Everyone knows of flu, or to give it its full name, influenza. For most people it’s nothing more than a passing illness characterised by symptoms such as fever, fatigue, coughing, sneezing, aches and pains. However, for some people, it can be a much more serious disease, with estimates from the World Health Organisation believing it to cause 250,000 to 500,000 deaths a year. Those people at the highest risk have probably already been contacted with regard to receiving the flu vaccine, which is an annual occurrence around this time of year (in the northern hemisphere). What I’d like to talk to you about in this blog is what flu is and why every couple of years there seems to be a huge scare about a pandemic outbreak, the most recent of these being Bird Flu and Swine Flu. I don’t want this to be a scare-mongering blog about how there could be a pandemic flu outbreak that could kill us all (as the papers like to report it) but just to help people understand what is going on next time there are reports of a potential outbreak.

First things first; flu is caused by a virus. One of the defining features of viruses is that, unlike bacteria, they are completely unable to replicate without a host, and the aim of any living thing is to replicate. So without something to infect, viruses would just sit there as a ball of DNA, proteins and fats doing nothing. The influenza virus has 3 main hosts, these being humans, pigs and birds. The virus must therefore infect one of these animals, replicate inside their cells and then spread to new hosts. In humans, the virus infects cells in the upper respiratory tract, which is why we cough and sneeze a lot when we have flu.



Now for a bit of virology. A virus is unable to replicate without a host because of the fact that, in general, all a virus consists of is genetic material (either DNA, like us, or RNA) and a particle which transports this material, made up of proteins and fats. This particle is known as an envelope. In this envelope there are proteins, which stick out (see the picture) known as haemagglutinin (HA) and neuraminidase (NA). Both of these have very important roles for the virus. HA allows entry into the cells and without entry the virus cannot live. NA on the other hand allows the virus to leave the cells and spread to more cells. And yes, if you were wondering, these are where names of flu viruses such as H1N1 come from. These notations refer to which distinct type of HA and NA is on the surface of that flu virus. We currently know of 16 HA variants (numbers 1-3 infect humans) and 9 NA variants (only numbers 1 and 2 infect humans).

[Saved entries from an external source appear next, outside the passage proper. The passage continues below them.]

theorem encodeI_fields (w : Word) :
    encodeI (immIOf w) (rs1Of w) (funct3Of w) (rdOf w) (opcodeOf w) = w := by
  apply BitVec.eq_of_getLsbD_eq
  intro i hi
  simp only [encodeI, funct3Of, immIOf, opcodeOf, rdOf, rs1Of, BitVec.getLsbD_append, BitVec.getLsbD_extractLsb']
  interval_cases i <;> rfl

theorem encodeS_fields (w : Word) :
    encodeS (immSOf w) (rs2Of w) (rs1Of w) (funct3Of w) (opcodeOf w) = w := by
  apply BitVec.eq_of_getLsbD_eq
  intro i hi
  simp only [encodeS, funct3Of, immSOf, opcodeOf, rs1Of, rs2Of, BitVec.getLsbD_append, BitVec.getLsbD_extractLsb']
  interval_cases i <;> rfl

theorem encodeB_fields (w : Word) :
    encodeB (immBOf w) (rs2Of w) (rs1Of w) (funct3Of w) (opcodeOf w) = w := by
  apply BitVec.eq_of_getLsbD_eq
  intro i hi
  simp only [encodeB, funct3Of, immBOf, opcodeOf, rs1Of, rs2Of, BitVec.getLsbD_append, BitVec.getLsbD_extractLsb']
  interval_cases i <;> rfl

theorem encodeU_fields (w : Word) :
    encodeU (immUOf w) (rdOf w) (opcodeOf w) = w := by
  apply BitVec.eq_of_getLsbD_eq
  intro i hi
  simp only [encodeU, immUOf, opcodeOf, rdOf, BitVec.getLsbD_append, BitVec.getLsbD_extractLsb']
  interval_cases i <;> rfl

theorem encodeJ_fields (w : Word) :
    encodeJ (immJOf w) (rdOf w) (opcodeOf w) = w := by
  apply BitVec.eq_of_getLsbD_eq
  intro i hi
  simp only [encodeJ, immJOf, opcodeOf, rdOf, BitVec.getLsbD_append, BitVec.getLsbD_extractLsb']
  interval_cases i <;> rfl

/-! ### Decoded immediates are well formed -/

theorem immBOf_wellFormed (w : Word) : immBWellFormed (immBOf w) = true := by
  simp only [immBWellFormed, immBOf, BitVec.getLsbD_append]; rfl

theorem immJOf_wellFormed (w : Word) : immJWellFormed (immJOf w) = true := by
  simp only [immJWellFormed, immJOf, BitVec.getLsbD_append]; rfl

theorem immUOf_wellFormed (w : Word) : immUWellFormed (immUOf w) = true := by
  simp only [immUWellFormed, beq_iff_eq]
  apply BitVec.eq_of_getLsbD_eq
  intro i hi
  simp only [immUOf, BitVec.getLsbD_extractLsb', BitVec.getLsbD_append]
  interval_cases i <;> rfl

/-! ### The masks of the opcode table -/

/-- The mask of the R and I-shift rows keeps funct7, funct3 and the opcode. -/
theorem and_maskR (w : Word) :
    w &&& 0xFE00707F#32 = encodeR (funct7Of w) 0#5 0#5 (funct3Of w) 0#5 (opcodeOf w) := by
  apply BitVec.eq_of_getLsbD_eq
  intro i hi
  simp only [encodeR, funct7Of, funct3Of, opcodeOf, BitVec.getLsbD_and, BitVec.getLsbD_append, BitVec.getLsbD_extractLsb']
  interval_cases i <;> simp

/-- The mask of the I, S and B rows keeps funct3 and the opcode. -/
theorem and_maskI (w : Word) : w &&& 0x0000707F#32 = encodeR 0#7 0#5 0#5 (funct3Of w) 0#5 (opcodeOf w) := by
  apply BitVec.eq_of_getLsbD_eq
  intro i hi
  simp only [encodeR, funct3Of, opcodeOf, BitVec.getLsbD_and, BitVec.getLsbD_append, BitVec.getLsbD_extractLsb']
  interval_cases i <;> simp

/-- The mask of the U and J rows keeps the opcode. -/
theorem and_maskU (w : Word) : w &&& 0x0000007F#32 = encodeR 0#7 0#5 0#5 0#3 0#5 (opcodeOf w) := by
  apply BitVec.eq_of_getLsbD_eq
  intro i hi
  simp only [encodeR, opcodeOf, BitVec.getLsbD_and, BitVec.getLsbD_append, BitVec.getLsbD_extractLsb']
  interval_cases i <;> simp

/-- The mask of ECALL, EBREAK and HALT keeps every bit. -/
theorem and_maskAll (w : Word) : w &&& 0xFFFFFFFF#32 = w := BitVec.and_allOnes

theorem encodeR_inj {f7 f7' : BitVec 7} {rs2 rs2' rs1 rs1' : BitVec 5} {f3 f3' : BitVec 3} {rd rd' : Reg}
    {op op' : BitVec 7} (h : encodeR f7 rs2 rs1 f3 rd op = encodeR f7' rs2' rs1' f3' rd' op') :
    f7 = f7' ∧ rs2 = rs2' ∧ rs1 = rs1' ∧ f3 = f3' ∧ rd = rd' ∧ op = op' :=
  ⟨by simpa using congrArg funct7Of h, by simpa using congrArg rs2Of h, by simpa using congrArg rs1Of h,
    by simpa using congrArg funct3Of h, by simpa using congrArg rdOf h, by simpa using congrArg opcodeOf h⟩

/-- A word of an R or I-shift row, by its fields. -/
theorem maskR_iff (w : Word) (f7 : BitVec 7) (f3 : BitVec 3) (op : BitVec 7) :
    w &&& 0xFE00707F#32 = encodeR f7 0#5 0#5 f3 0#5 op ↔ funct7Of w = f7 ∧ funct3Of w = f3 ∧ opcodeOf w = op := by
  rw [and_maskR]
  constructor
  · intro h
    obtain ⟨h1, -, -, h2, -, h3⟩ := encodeR_inj h
    exact ⟨h1, h2, h3⟩
  · rintro ⟨h1, h2, h3⟩; rw [h1, h2, h3]

/-- A word of an I, S or B row, by its fields. -/
theorem maskI_iff (w : Word) (f3 : BitVec 3) (op : BitVec 7) :
    w &&& 0x0000707F#32 = encodeR 0#7 0#5 0#5 f3 0#5 op ↔ funct3Of w = f3 ∧ opcodeOf w = op := by
  rw [and_maskI]
  constructor
  · intro h
    obtain ⟨-, -, -, h2, -, h3⟩ := encodeR_inj h
    exact ⟨h2, h3⟩
  · rintro ⟨h2, h3⟩; rw [h2, h3]

/-- A word of a U or J row, by its opcode. -/
theorem maskU_iff (w : Word) (op : BitVec 7) :
    w &&& 0x0000007F#32 = encodeR 0#7 0#5 0#5 0#3 0#5 op ↔ opcodeOf w = op := by
  rw [and_maskU]
  constructor
  · intro h
    obtain ⟨-, -, -, -, -, h3⟩ := encodeR_inj h
    exact h3
  · intro h3; rw [h3]

/-- The sentinel is not a word of any class: a word whose opcode is not 0 is not 0. -/
theorem ne_zero_of_opcode {w : Word} {op : BitVec 7} (h : opcodeOf w = op) (hop : op ≠ 0#7) : w ≠ 0#32 := by
  rintro rfl
  exact hop (h.symm.trans rfl)

/-- Decoding a nonzero word is the class dispatch (spec 30 R59, R67). -/
theorem decodeWord_of_ne_zero {w : Word} (h : w ≠ 0#32) : decodeWord w = decodeClass w := by
  simp [decodeWord, h]

/-- The bytes of a word give the word back (spec 20 R35). -/
theorem wordOfBytes_bytesOfWord (w : Word) :
    wordOfBytes (w.extractLsb' 0 8) (w.extractLsb' 8 8) (w.extractLsb' 16 8) (w.extractLsb' 24 8) = w := by
  apply BitVec.eq_of_getLsbD_eq
  intro i hi
  simp only [wordOfBytes, BitVec.getLsbD_append, BitVec.getLsbD_extractLsb']
  interval_cases i <;> rfl

end Sys2Proof
end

The last bit of background regards the influenza genome. The genetic material of influenza is RNA and inside each influenza particle there are 8 different segments of RNA. This is like having a jigsaw of 8 different pieces, all of which have different detail to them and all of which are necessary to have the final image. Each of these 8 RNA molecules will produce different proteins that enable the virus to replicate inside host cells and then spread.

Now that we’ve got the background down, things start to get interesting. As long as the flu virus has all 8 of the RNA segments it needs in the genome, it doesn’t care where they all come from. So let us think of a typical human flu virus with its 8 RNA segments. If segments 4 and 5 (for example) are exchanged with a flu virus that infects birds, we have a whole new virus that may be capable of infecting humans. We can take this idea further and include pig viruses as well and get what is known as triple re-assortments, where we form a completely new virus with RNA segments from human, pig and bird viruses. This is what scares virologists and epidemiologists the most.

Most people never get anything worse than a severe cold from flu infection due to the ability of our immune system to fight it off. This system of cells and molecules can detect the flu virus by means of molecules known as antigens. Our immune system is essentially blind and has to fumble around feeling for things it recognises as being an invader before it can destroy them. The main antigens that we use to detect flu are the HA and NA proteins I described earlier. Now let us consider recombination: if a flu virus recombines the segments of its genome which code HA and NA, then there is the potential to produce a flu virus with completely different HA and/or NA which in turn will be completely un-recognisable to our immune system, the system won’t know what that feels like so will ignore it.

Being that this new flu virus has a whole new set of antigens, no-one in a population will have immunity to it, which allows for the very rapid spread of a highly infectious virus. This will start as an epidemic and spread from there to eventually become a pandemic. A small caveat to this is that it is not always necessary for there to be recombination for a pandemic to occur; sometimes flu viruses which infect animals can simply mutate to aquire the ability to infect humans instead, bringing with them a whole new set of antigens.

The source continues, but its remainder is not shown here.